Enfin, les statuts sont publiés au greffe du Tribunal de Commerce compétent et peuvent être consultés par tous. Contrairement aux statuts, les dispositions du pacte ne sont pas publiques et restent généralement confidentielles.

Pourquoi certaines clauses du pacte d’actionnaires sont également réitérées dans les statuts ?

Contrairement aux statuts, qui s’appliquent à tous les associés de la société, le pacte d’actionnaires ne s’applique qu’à ceux qui l’ont signé.

En outre, la violation du pacte d’actionnaires est généralement sanctionnée par des dommages et intérêts, alors que la violation d’une clause statutaire peut être sanctionnée par la nullité.

Ainsi, si un actionnaire cède ses actions en violation du droit de préemption prévu par un pacte, il s’exposera à des dommages et intérêts, mais la cession restera valable.
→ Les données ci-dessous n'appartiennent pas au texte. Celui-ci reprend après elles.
-- ==== Sys2Proof/Laws/State.lean ====
section
/-! SUPPORT. What each named update of State leaves and gives, field by field, so that no proof unfolds a record update:
`State.<update>_<field>`. An update of the core in focus has one lemma for the core it gives and one for every other
field; its core's own fields follow from that lemma by projection. -/

namespace Sys2Proof.Machine

/-! ### Updates of the core in focus -/

@[simp] theorem State.setA_core (s : State) (v : Word) : (s.setA v).core = { s.core with r := { s.core.r with a := v } } := rfl
@[simp] theorem State.setA_focus (s : State) (v : Word) : (s.setA v).focus = s.focus := rfl
@[simp] theorem State.setA_others (s : State) (v : Word) : (s.setA v).others = s.others := rfl
@[simp] theorem State.setA_agenda (s : State) (v : Word) : (s.setA v).agenda = s.agenda := rfl
@[simp] theorem State.setA_now (s : State) (v : Word) : (s.setA v).now = s.now := rfl
@[simp] theorem State.setA_moved (s : State) (v : Word) : (s.setA v).moved = s.moved := rfl
@[simp] theorem State.setA_deposited (s : State) (v : Word) : (s.setA v).deposited = s.deposited := rfl
@[simp] theorem State.setA_dieBase (s : State) (v : Word) : (s.setA v).dieBase = s.dieBase := rfl
@[simp] theorem State.setA_freeCtr (s : State) (v : Word) : (s.setA v).freeCtr = s.freeCtr := rfl
@[simp] theorem State.setA_mem (s : State) (v : Word) : (s.setA v).mem = s.mem := rfl
@[simp] theorem State.setA_home (s : State) (v : Word) : (s.setA v).home = s.home := rfl
@[simp] theorem State.setA_poison (s : State) (v : Word) : (s.setA v).poison = s.poison := rfl
@[simp] theorem State.setA_spad (s : State) (v : Word) : (s.setA v).spad = s.spad := rfl
@[simp] theorem State.setA_badStore (s : State) (v : Word) : (s.setA v).badStore = s.badStore := rfl
@[simp] theorem State.setA_lstore (s : State) (v : Word) : (s.setA v).lstore = s.lstore := rfl
@[simp] theorem State.setA_clusters (s : State) (v : Word) : (s.setA v).clusters = s.clusters := rfl
@[simp] theorem State.setA_dcaches (s : State) (v : Word) : (s.setA v).dcaches = s.dcaches := rfl
@[simp] theorem State.setA_parts (s : State) (v : Word) : (s.setA v).parts = s.parts := rfl
@[simp] theorem State.setA_tilePart (s : State) (v : Word) : (s.setA v).tilePart = s.tilePart := rfl
@[simp] theorem State.setA_stlb (s : State) (v : Word) : (s.setA v).stlb = s.stlb := rfl
@[simp] theorem State.setA_wcache (s : State) (v : Word) : (s.setA v).wcache = s.wcache := rfl
@[simp] theorem State.setA_btlb (s : State) (v : Word) : (s.setA v).btlb = s.btlb := rfl
@[simp] theorem State.setA_wire (s : State) (v : Word) : (s.setA v).wire = s.wire := rfl
@[simp] theorem State.setA_counts (s : State) (v : Word) : (s.setA v).counts = s.counts := rfl
@[simp] theorem State.setA_acks (s : State) (v : Word) : (s.setA v).acks = s.acks := rfl
@[simp] theorem State.setA_forms (s : State) (v : Word) : (s.setA v).forms = s.forms := rfl
@[simp] theorem State.setA_launches (s : State) (v : Word) : (s.setA v).launches = s.launches := rfl
@[simp] theorem State.setA_nextLaunch (s : State) (v : Word) : (s.setA v).nextLaunch = s.nextLaunch := rfl
@[simp] theorem State.setA_bulks (s : State) (v : Word) : (s.setA v).bulks = s.bulks := rfl
@[simp] theorem State.setA_tickets (s : State) (v : Word) : (s.setA v).tickets = s.tickets := rfl
@[simp] theorem State.setA_dir (s : State) (v : Word) : (s.setA v).dir = s.dir := rfl
@[simp] theorem State.setA_tiles (s : State) (v : Word) : (s.setA v).tiles = s.tiles := rfl
@[simp] theorem State.setA_l2 (s : State) (v : Word) : (s.setA v).l2 = s.l2 := rfl
@[simp] theorem State.setA_snoops (s : State) (v : Word) : (s.setA v).snoops = s.snoops := rfl
@[simp] theorem State.setA_lineOps (s : State) (v : Word) : (s.setA v).lineOps = s.lineOps := rfl
@[simp] theorem State.setA_net (s : State) (v : Word) : (s.setA v).net = s.net := rfl
@[simp] theorem State.setA_zones (s : State) (v : Word) : (s.setA v).zones = s.zones := rfl
@[simp] theorem State.setA_sluice (s : State) (v : Word) : (s.setA v).sluice = s.sluice := rfl
@[simp] theorem State.setA_spills (s : State) (v : Word) : (s.setA v).spills = s.spills := rfl
@[simp] theorem State.setA_expanders (s : State) (v : Word) : (s.setA v).expanders = s.expanders := rfl
@[simp] theorem State.setA_peers (s : State) (v : Word) : (s.setA v).peers = s.peers := rfl
@[simp] theorem State.setA_ports (s : State) (v : Word) : (s.setA v).ports = s.ports := rfl
@[simp] theorem State.setA_stage (s : State) (v : Word) : (s.setA v).stage = s.stage := rfl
Si le droit de préemption était également inclus dans les statuts, la cession aurait été nulle.

La validité des engagements statutaires peut être moins facilement contestée que celle d’engagements inclus dans un pacte. Pour ces derniers, un actionnaire de mauvaise fois pourrait être tenté d’invoquer le défaut de signature, de consentement, etc.

Le pacte d’actionnaires ne doit pas contredire les statuts. A défaut, il peut se trouver privé d’effet. Une harmonisation entre les dispositions du pacte et des statuts est par conséquent nécessaire.